In short, yes. There are several different ways to take your child's temperature, and the thresholds do vary depending on how the temperature is taken. Before deciding how to take their temperature, make sure to follow the guidelines based on their age.

Armpit: If the reading is above 99° Fahrenheit it is considered a fever. This method of taking your child's temperature is recommended for any age, but especially younger children.

Ear: A reading of 100.4° Fahrenheit or higher is considered a fever. Try this method with your child who is six months old or older.

Oral: If the reading is 100° Fahrenheit or higher using this method it is considered a fever and should be used for children four years old and up.

Rectal: This method of taking your child's temperature is the most accurate. A reading of 100.4° Fahrenheit or higher is considered a fever. This is most commonly used for children three years old and younger.

Temporal (forehead): You can run this temperature reading over your child's forehead if they're four years old or older. A temperature of 100.4° Fahrenheit or more is considered a fever.

When to worry: What to know about "high" fevers in babies, infants, and children

When your kids are too little to tell you what's wrong, parents worry anytime their little one seems sick. But when do you really need to worry about high fevers in babies, infants, and children?

"Any baby younger than two months old needs to be seen by a doctor. Fevers in this age group can be a sign of a serious infection, and they should be seen in the emergency department immediately," says Dr. Wisniewski. "The visit may include blood, urine, spinal fluid, viral testing, x-rays, and hospitalization. It's important to not give these babies any medications," she adds.

What Is the Best Treatment for Fevers in Infants and Children?

This ultimately depends on the child's age.
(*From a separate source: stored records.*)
/-- 44_ata.md R351, R354, 30_encoding.md R145: the twelfth CDB byte runs the CDB in the same step, from BSY set, DRQ clear and the CDB
phase over; an opcode other than 0x28 and 0x00 is F05. -/
def Obligations.AtaCdbRuns : Prop :=
  ∀ (w : DataWidth) (count : BitVec 32) (s : State),
    let n := w.size.bytes * count.toNat
    let a := s.ata
    a.status.getLsbD 3 = true → a.tag = .cdbIncoming → a.clen + n = 12 → a.cdb.length = 12 →
    ∃ cdb : List Byte, cdb.length = 12 ∧
      (∀ j, j < 12 → cdb.getD j 0 =
        if a.clen ≤ j then s.mem.read (s.cur.offset.toNat + (j - a.clen)) else a.cdb.getD j 0) ∧
      (let t : State := { s with ata := { a with
          cdb := cdb, clen := 0, tag := .none, status := (a.status &&& 0xF7) ||| 0x80 } }
       let lba : Nat := (cdb.getD 2 0).toNat * 2 ^ 24 + (cdb.getD 3 0).toNat * 2 ^ 16 + (cdb.getD 4 0).toNat * 2 ^ 8 + (cdb.getD 5 0).toNat
       let cnt : Nat := (cdb.getD 7 0).toNat * 2 ^ 8 + (cdb.getD 8 0).toNat
       (cdb.getD 0 0 = 0x28 →
         (lba * 2048 + cnt * 2048 ≤ s.params.cdSize → s.params.ataBufCap < cnt * 2048 →
           exec (.ataDataWrite w count) s = .next (raiseFatal .capacityExceeded s)) ∧
         (s.params.cdSize < lba * 2048 + cnt * 2048 ∨ cnt * 2048 ≤ s.params.ataBufCap →
           exec (.ataDataWrite w count) s = exec (.cdbRead10 (BitVec.ofNat 32 lba) (BitVec.ofNat 16 cnt)) t)) ∧
       (cdb.getD 0 0 = 0x00 → exec (.ataDataWrite w count) s = exec .cdbTestUnitReady t) ∧
       (cdb.getD 0 0 ≠ 0x28 → cdb.getD 0 0 ≠ 0x00 →
         exec (.ataDataWrite w count) s = .next (raiseFatal .unrecognizedCommand s)))

/-- 44_ata.md R352, R353, R330: the range check in exact arithmetic, then the capacity check, then the transfer from the image. -/
def Obligations.AtaCdbCommands : Prop :=
  (∀ (lba : BitVec 32) (cnt : BitVec 16) (s : State),
    let a := s.ata
    let first := lba.toNat * 2048
    let n := cnt.toNat * 2048
    (s.params.cdSize < first + n → exec (.cdbRead10 lba cnt) s =
      .next { s with ata := { a with status := (a.status ||| 0x01) &&& 0x77, error := 0x04 } }) ∧
    (first + n ≤ s.params.cdSize →
      (s.params.ataBufCap < n → exec (.cdbRead10 lba cnt) s = .next (raiseFatal .capacityExceeded s)) ∧
      (cnt = 0 → exec (.cdbRead10 lba cnt) s =
        .next { s with ata := { a with dsize := 0, dread := 0, status := a.status &&& 0x7F } }) ∧
      (cnt ≠ 0 → n ≤ s.params.ataBufCap → a.dbuf.length = s.params.ataBufCap → s.params.cdImage.length = s.params.cdSize →
        ∃ dbuf : List Byte, dbuf.length = a.dbuf.length ∧
          (∀ j, dbuf.getD j 0 = if j < n then s.params.cdImage.getD (first + j) 0 else a.dbuf.getD j 0) ∧
          exec (.cdbRead10 lba cnt) s = .next { s with ata := { a with
            dbuf := dbuf, dsize := n, dread := 0, status := (a.status &&& 0x7F) ||| 0x08 } }))) ∧
  (∀ s : State, exec .cdbTestUnitReady s = .next { s with ata := { s.ata with status := s.ata.status &&& 0x7F } })

/-- 44_ata.md R335: the worker's step fills 512 bytes from the unit in the tag, whatever drive/head says by then; its contents are the
parameter of R6. With no worker the model's step changes nothing (log 2). -/
def Obligations.AtaIdentifyDone : Prop :=
  ∀ s : State,
    let a := s.ata
    (∀ u : AtaUnit, a.tag = .identify u → 512 ≤ a.dbuf.length →
      ∃ dbuf : List Byte, dbuf.length = a.dbuf.length ∧
        (∀ j, dbuf.getD j 0 =
          if j < 512 then Config.identifyByte u (match u with | .atapi => s.params.cdSize | .disk => s.params.hdSize) j
          else a.dbuf.getD j 0) ∧
        exec .ataIdentifyDone s = .next { s with ata := { a with
          dbuf := dbuf, dsize := 512, dread := 0, status := (a.status &&& 0x7F) ||| 0x08, tag := .none } }) ∧
    ((∀ u : AtaUnit, a.tag ≠ .identify u) → exec .ataIdentifyDone s = .next s)

/-- 44_ata.md R360: the request is clamped to the bytes left; those bytes go out in order, and no other host byte is written; the last
one clears DRQ and empties the buffer. F07 when there is no data. That the host bytes past a clamped read stay (decision D44) and that
the size returns to 0 (decision D66) is the spec's own choice. -/
def Obligations.AtaDataRead : Prop :=
  ∀ (w : DataWidth) (count : BitVec 32) (s : State),
    let n := w.size.bytes * count.toNat
    let a := s.ata
    (a.status.getLsbD 3 = false ∨ a.tag ≠ .none ∨ a.dread = a.dsize →
      exec (.ataDataRead w count) s = .next (raiseFatal .readPastData s)) ∧
    (a.status.getLsbD 3 = true → a.tag = .none → a.dread < a.dsize → a.dsize ≤ a.dbuf.length → s.mem.wf = true →
      ∃ bs : List Byte, bs.length = min n (a.dsize - a.dread) ∧ (∀ j, j < bs.length → bs.getD j 0 = a.dbuf.getD (a.dread + j) 0) ∧
        Completes (exec (.ataDataRead w count) s)
          { s with ata :=
            if n < a.dsize - a.dread then { a with dread := a.dread + n }
            else { a with dread := 0, dsize := 0, status := a.status &&& 0xF7 } } bs)

/-- 44_ata.md R361: a falling edge of SRST resets the channel, and is F11 while an IDENTIFY is in flight; any other write only stores
the byte. The F11 is the spec's own choice: the source leaves that race undefined (R361, decision D46). -/
def Obligations.AtaDeviceControl : Prop :=
  ∀ (b : Byte) (s : State),
    let a := s.ata
    (a.devctl.getLsbD 2 = true → b.getLsbD 2 = false →
      ((∃ u, a.tag = .identify u) → exec (.ataDevctl b) s = .next (raiseFatal .busy s)) ∧
      ((∀ u, a.tag ≠ .identify u) → exec (.ataDevctl b) s = .next { s with ata := { a with
        status := 0x40, lba0 := 0, lba1 := 0, lba2 := 0, dbuf := List.replicate a.dbuf.length 0, dsize := 0, dread := 0,
        tag := .none, clen := 0, devctl := b } })) ∧
    (a.devctl.getLsbD 2 = false ∨ b.getLsbD 2 = true → exec (.ataDevctl b) s = .next { s with ata := { a with devctl := b } })

/-! ## DMA, PCI and CMOS -/

/-- 45_dma.md R381, R382, R383: what each write does, and that every byte on its port is that write, bits 7:3 of a mask byte and the
whole byte of a master reset choosing nothing. The ports are the spec's general knowledge (R380). -/
def Obligations.DmaWrites : Prop :=
  ∀ (k : DmaUnit) (b : Byte) (i : BitVec 2) (off : BitVec 64) (rest : List Input) (s : State),
    let d := s.dma k
    let run (port : BitVec 16) (x : Instr) : Prop :=
      Awaits s (outByte port off b) rest → step s = exec x (deliver s (outByte port off b) rest)
    run (match k with | .slave => 0x0B | .master => 0xD6) (.dmaMode k b) ∧
    run (match k with | .slave => 0x0A | .master => 0xD4) (.dmaSingleMask k (b.getLsbD 2) (b.setWidth 2)) ∧
    run (match k with | .slave => 0x0D | .master => 0xDA) (.dmaMasterReset k) ∧
    exec (.dmaMode k b) s = .next (s.setDma k { d with mode := b }) ∧
    exec (.dmaMasterReset k) s = .next (s.setDma k { d with flipflop := false, status := 0, mask := 0x0F }) ∧
    (∃ m : Byte, exec (.dmaSingleMask k true i) s = .next (s.setDma k { d with mask := m }) ∧
      ∀ j, j < 8 → m.getLsbD j = (d.mask.getLsbD j || decide (j = i.toNat) || (decide (k = .master ∧ i = 0) && decide (j < 4)))) ∧
    (∃ m : Byte, exec (.dmaSingleMask k false i) s = .next (s.setDma k { d with mask := m }) ∧
      ∀ j, j < 8 → m.getLsbD j = (d.mask.getLsbD j && decide (j ≠ i.toNat) && decide (j < 4)))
As mentioned above, the treatment for infants under two months old should be determined and administered by their medical provider. But for older babies and children, the best route is different.

For babies from two months to six months, Dr. Wisniewski says getting them to the doctor immediately isn't as urgent. "As long as your child is acting like themselves and drinking well, you can give Tylenol (acetaminophen) to make your kiddo more comfortable." However, she also recommends that If the fever doesn't get better in the following two to three days, to touch base with your pediatrician.

For babies older than six months, Dr. Wisniewski says parents can alternate between different medications. "At this age, you have the option of Tylenol (acetaminophen) or Motrin (ibuprofen) —but the same rules apply. If your child isn't getting better in a few days or appears unwell, call your pediatrician." In addition to medication, making sure your child gets plenty of rest and stays hydrated will aid in their recovery.